His name is Casey Jacobson, don't know what I'm doing wrong...


----------



## sMaK (Jun 13, 2002)

How could any one not vote for Jackson Vroman?


----------



## DwyaneWade4MVP (Apr 1, 2004)

sMaKDiSDoWn said:


> How could any one not vote for Jackson Vroman?


Ohh, maybe we have all overlooked him...


----------



## jalen5 (Nov 19, 2004)

J.R. Smith, without question. When he declared for the draft early, I was pretty disappointd cuz he had signed w/ my UNC Tar Heels. However, Jsimo12 and I always talked about who we wanted the Hornets to draft with their 1st round pick last year and we both wanted J.R. Smith. Thank goodness we actually picked him. He has all the natual talent and athletic ability in the world and hopefully we will be able to see it grow and mature in New Orleans.


----------



## RoyWilliams (May 25, 2003)

Smith and Dickau.


----------



## Jermaniac Fan (Jul 27, 2003)

DwyaneWade4MVP said:


> His name is Casey Jacobson, don't know what I'm doing wrong...
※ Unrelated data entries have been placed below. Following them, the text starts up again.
/-- MCHAIN is performed in each partner once every partner has started one with the same length and its own position (R224). -/
def State.chainStep (s : State) (c : Nat) : Option State :=
  let k := s.core c
  match (if k.running then k.headIn .mq .run else none) with
  | none => none
  | some r =>
    if r.kind ≠ 5 then none
    else if k.chainMet then some (s.linked c r)
    else
      let l := r.partners c
      if l.all (fun x => (s.core x.1).chainAt r.len x.2) then
        some ((l.foldl (fun s x => s.modCore x.1 (fun k => { k with chainMet := true })) s).linked c r)
      else none

/-- MCHAIN (R224). -/
def execMchain (core : Nat) (s : State) : Out := .next (s.ofKind core .mq 5 (s.chainStep core))

/-! The commit of a K-step (R233, R245). -/

/-- The K-step of a member whose rows have all entered, with the end mark where its record has one. A park of the record leaves it to
commit (R233, R240). -/
def Core.kstepReady (c : Core) : Option (Rec × Staged) :=
  match (if c.mq.park.isSome then c.head .mq else if c.finishing then c.headIn .mq .run else none), c.staged with
  | some r, some g =>
    if (r.kind == 1 || r.kind == 2) && g.rows.length == r.rows &&
        (g.k + 1 != r.trip 1 || c.markDone || !(r.scaled || r.fwd)) then some (r, g) else none
  | _, _ => none

/-- The finished rows of a K-step. -/
def Staged.results (g : Staged) (at_ : Nat) : List (Nat × RowFrame) := g.rows.map (fun x => (x.a.row, x.done at_))

/-- TOLEXP that the record captured (R37). -/
def QState.tol (x : QState) : Nat := (bits x.mchk 0 5).toNat

/-- The lowest row of a member's K-step that fails, or 128 (R245). -/
def Core.kstepFails (c : Core) : Option Nat :=
  match c.kstepReady with
  | some (r, g) => failingRow r.bt c.mq.tol (g.results r.at_)
  | none => none

/-- The K-step is added into the tile; the record goes on, or has been performed (R233). -/
def State.commitKstep (s : State) (c : Nat) : State :=
  let k := s.core c
  match k.kstepReady with
  | none => s
  | some (r, g) =>
    let s := s.setCore c { k.matrixCk.commitRows r.bt r.tile (g.results r.at_) with
      staged := k.ahead, ahead := none, mq := { k.mq with pos := g.k + 1 } }
    if g.k + 1 = r.trip 1 then s.performed c .mq else s

/-- The K-step is entered again, with the scales that it keeps and its weight sets preloaded again; the rows behind it are dropped
(R245). -/
def Core.replayKstep (c : Core) : Core :=
  let c := c.dropRows
  { c with staged := c.staged.map (fun g => { g with replay := true }) }

/-- A loss by a second failure of a K-step (R245, R414). -/
def State.checkLost (s : State) (c row : Nat) : State :=
  match (s.core c).kstepReady with
  | none => s
  | some (r, g) =>
    s.lose { cause := 0x61, source := .matrixCheck, party := some (.queue c .mq), va := 0, pa := 0
             detail := r.tag ++ BitVec.ofNat 32 g.k ++ BitVec.ofNat 16 row, fromHbm := false }

/-- The last K-step of a chain head waits until its end mark has reached every follower (R242). -/
def State.markPending (s : State) (l : List Nat) (g : Staged) : Bool :=
  match l with
  | c :: fs =>
    (match (s.core c).head .mq with | some r => g.k + 1 == r.trip 1 | none => false) && !fs.all (fun d => (s.core d).markSeen)
  | [] => false

/-- The age of the chain head's youngest row when the oldest K-step commits: 4 ck after the last member's last check (R233, R241,
R245). -/
def State.commitDue (s : State) (c : Nat) : Option Nat :=
  let l := s.chain c
  if !l.all (fun d => (s.core d).kstepReady.isSome) then none
  else match (s.core (l.headD c)).kstepReady with
    | some (r, g) => (s.older c (g.k * r.rows + r.rows - 1)).map (fun o => 263 + 130 * (l.length - 1) - o)
    | none => none

/-- A K-step has committed: what that says of the age of the rows behind it. -/
def State.pastCommit (s t : State) (l : List Nat) : State :=
  match l with
  | [] => t
  | c :: _ =>
    match s.commitDue c with
    | some n => l.foldl (fun t d => t.modCore d (fun k => { k with late := max k.late (n - (s.headAge d 0).getD n) })) t
    | none => t

/-- KSTEP_COMMIT: the checks of every member of the chain have settled. All commit, or all replay once, or the context is
lost (R233, R245, R411). -/
def State.kstepCommit (s : State) (c : Nat) : Option State :=
  let l := s.chain c
  let gs := l.filterMap (fun d => (s.core d).kstepReady.map (·.2))
  match gs with
  | [] => none
  | g :: _ =>
    if gs.length ≠ l.length ∨ l.length ≠ (s.core c).chainLen ∨ !gs.all (fun h => h.k == g.k) ∨ s.markPending l g then none
    else
      let replay := gs.any (·.replay)
      match l.findSome? (fun d => ((s.core d).kstepFails).map (fun row => (d, row))) with
      | none =>
        let s := s.pastCommit (l.foldl State.commitKstep s) l
        some (if replay then { s with ecmrep := if s.ecmrep == BitVec.allOnes 64 then s.ecmrep else s.ecmrep + 1 } else s)
      | some (d, row) =>
        if replay then some (s.checkLost d row)
        else some (l.foldl (fun s d => s.modCore d Core.replayKstep) s)

/-- KSTEP_COMMIT (R233). -/
def execKstepCommit (core : Nat) (s : State) : Out := .next ((s.kstepCommit core).getD s)

/-- A member's preload is delivered T_WP after the token before it has entered (R223, R237). -/
def State.preloadDue (s : State) (d : Nat) : Option Nat :=
  let k := s.core d
  match k.headIn .mq .run with
  | some r => if (k.wantedSet r).isSome then (r.tokenAge k.flight).bind (fun t => s.headAge d (preloadCk r.bt - t)) else none
  | none => none

/-- The next row enters a member's array: the head's in the first ck at which nothing holds it, a follower's 130 ck later for each
array between (R239, R241). -/
def State.rowDue (s : State) (d : Nat) : Option Nat :=
  let k := s.core d
  match k.headIn .mq .run with
  | none => none
  | some r =>
    if k.chainPos ≠ 0 then (s.older d (k.rowsIn r)).map (130 * k.chainPos - ·)
    else
      let g := k.front r
      let i := g.rows.length
      if k.finishing && (r.kind == 1 || r.kind == 2) && decide (i < r.rows) && !k.recordHeld r && (g.begun || s.stepBegins d) &&
          k.inFlight && (s.enterRow d r g i).isSome then
        some (s.gapOf d r (k.needsSwap r g.k i).isSome)
      else none

/-- What the arrays of a chain do next by themselves, with the age of the head's youngest row then. -/
def State.dues (s : State) (c : Nat) : List Nat :=
  (s.commitDue c).toList ++ (s.chain c).flatMap (fun d => (s.preloadDue d).toList ++ (s.rowDue d).toList)

/-- The next action of a core's matrix array. Rows, preloads and commits of a chain come in the order of their times; rows go on to
the followers at once (R241). -/
def State.arrayStep (s : State) (c : Nat) : Option State :=
  let inTime (t : Option Nat) (f : Option State) : Option State :=
    match t with
    | some n => if (s.dues c).all (fun m => decide (n ≤ m)) then f else none
    | none => f
  (s.forward c).or <| (inTime (s.preloadDue c) (s.preload c)).or <| (inTime (s.commitDue c) (s.kstepCommit c)).or <|
    inTime (s.rowDue c) (s.matrixStep c)

/-! Timing detectors. -/

/-- TIMING_DETECTION: the ck is replayed and counted, and no value changes. A second detection in the stage, in the replay or in the
first logical ck after it, loses the context (R409, R410). Stages are those of R414: 1 to 5; which of
the two scalar slots a detection of stage 1 concerns is a free value (log 26). -/
def execTimingDetection (core stage lane : Nat) (s : State) : Out :=
  .next (
    if stage = 0 ∨ 5 < stage then s
    else if (s.core core).detected.any (fun x => x.1 == stage) then
      let s := s.modCore core (fun k => { k with detected := k.detected.filter (fun x => x.1 != stage) })
      let x := if stage = 1 then s.free else (0, s)
      let s := x.2
      let who : Party := if stage = 1 then .slot core (if bit x.1 0 then .B else .A) else if stage ≤ 3 then .slot core .V else .queue core .mq
      s.lose { cause := 0x63, source := .timing, party := some who, va := 0, pa := 0
               detail := 0#40 ++ BitVec.ofNat 8 stage ++ BitVec.ofNat 16 lane, fromHbm := false }
    else
      let s := s.modCore core (fun k => { k with detected := k.detected ++ [(stage, false)] })
      let n := Tab.get 0 s.ecrepl (clusterOf core)
      { s with ecrepl := Tab.set s.ecrepl (clusterOf core) (if n == BitVec.allOnes 64 then n else n + 1) })

end Sys2Proof.Machine
end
It's Casey Jacobs*en*... lol


----------



## X-Factor (Aug 24, 2004)

JR Simth


----------



## Jermaniac Fan (Jul 27, 2003)

DwyaneWade4MVP said:


> His name is Casey Jacobson, don't know what I'm doing wrong...


Jacobs*e*n :biggrin:


----------



## Kneejoh (Dec 21, 2004)

go JR Smith, i like him he got screwed in the dunk contest


----------